Wignand Mühlhäuser Julian Bender <julian.bender@uni-wuerzburg.de> Johannes Zimmermann <johannes.zimmermann@uni-wuerzburg.de>

autoprot.preprocessing.transformation.calculate_iBAQ(intensity, gene_name=None, protein_id=None, organism='human', get_seq='online', uniprot=None) float[source]#

Convert raw intensities to ‘intensity-based absolute quantification’ or iBAQ intensities. Given intensities are divided by the number of theoretically observable tryptic peptides.

Parameters:
  • intensity (int) – Integer with raw MS intensity for Transformation.
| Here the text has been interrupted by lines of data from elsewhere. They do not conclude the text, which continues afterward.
-- ==== Sys2Proof/Tests/Slice0.lean ====
section
/-! SUPPORT. Tests: the decoder on words written out from R91 and R95, commands against the vectors of
95_test_vectors.md (their ids are cited), and for every statement with hypotheses a state and operands that meet them,
with each clause at the ends of its range. -/

namespace Sys2Proof.Tests

open Sys2Proof Sys2Proof.Machine Sys2Proof.Spec

/-! ## Helpers -/

/-- The next state, where there is one. -/
def stateOf (r : Result) : Option State :=
  match r with
  | .next t => some t
  | .fault _ => none
  | .refused _ => none

/-- Profile `BYTE` with the sizes of the vectors, after reset. -/
def base : State := State.reset

/-- Profile `SAMPLE` with the same sizes, after reset. -/
def sample : State := State.afterReset (Config.sampleProfile 4096 1024 64) [] [] [] []

/-- A queue of `n` bits, all 1. -/
def queued (n : Nat) : State := { base with bq := List.replicate n true }

/-- The response of a command run from a state. -/
def responseOf (i : Instr) (s : State) : Option Response := (stateOf (exec i s)).bind (fun t => t.rsps.getLast?)

/-- A value of the next state of a command. -/
def seen {α : Type} (f : State → α) (i : Instr) (s : State) : Option α := (stateOf (exec i s)).map f

/-- Every response of a list of commands run from one state is the one given. -/
def answersAll (s : State) (l : List (Instr × Status × Word)) : Bool :=
  l.all (fun x => responseOf x.1 s == some ⟨x.2.1, x.2.2⟩)

/-- Every command of the list fails from `s` with `c`. -/
def allFail (s : State) (c : Status) (l : List Instr) : Bool := l.all (fun i => responseOf i s == some ⟨c, 0⟩)

/-- Every command of the list answers `OK` from `s`. -/
def allOk (s : State) (l : List Instr) : Bool :=
  l.all (fun i => (responseOf i s).map Response.status == some .ok)

/-! ## WellFormed: an ill-formed term for each check (R94) -/

theorem test_std_wide_byte_ill_formed :
    (Instr.std 0 0x0168).wellFormed = false ∧ (Instr.std 0 0x0068).wellFormed = true := by decide

theorem test_stk_wide_byte_ill_formed :
    (Instr.stk 0 0x8000).wellFormed = false ∧ (Instr.stk 0 0x00FF).wellFormed = true := by decide

theorem test_stt_wide_byte_ill_formed :
    (Instr.stt 9 0x0100).wellFormed = false ∧ (Instr.stt 9 0x0074).wellFormed = true := by decide

theorem test_pushb_wide_byte_ill_formed :
    (Instr.pushb 0xFF00).wellFormed = false ∧ (Instr.pushb 0x00FF).wellFormed = true := by decide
  • gene_name (str) – Gene name of the protein related to the intensity given.

  • protein_id (str) – Uniprot Protein ID of the protein related to the intensity given.

  • organism (str, optional) – This conversion is based on Uniprot Identifier used in data. possible organisms: ‘mouse’, ‘human’, ‘rat’, ‘sheep’, ‘SARSCoV2’, ‘guinea pig’, ‘cow’, ‘hamster’, ‘fruit fly’, ‘dog’, ‘rabbit’, ‘pig’, ‘chicken’, ‘frog’, ‘quail’, ‘horse’, ‘goat’, ‘papillomavirus’, ‘water buffalo’, ‘marmoset’, ‘turkey’, ‘cat’, ‘starfish’, ‘torpedo’, ‘SARSCoV1’, ‘green monkey’, ‘ferret’. The default is “human”.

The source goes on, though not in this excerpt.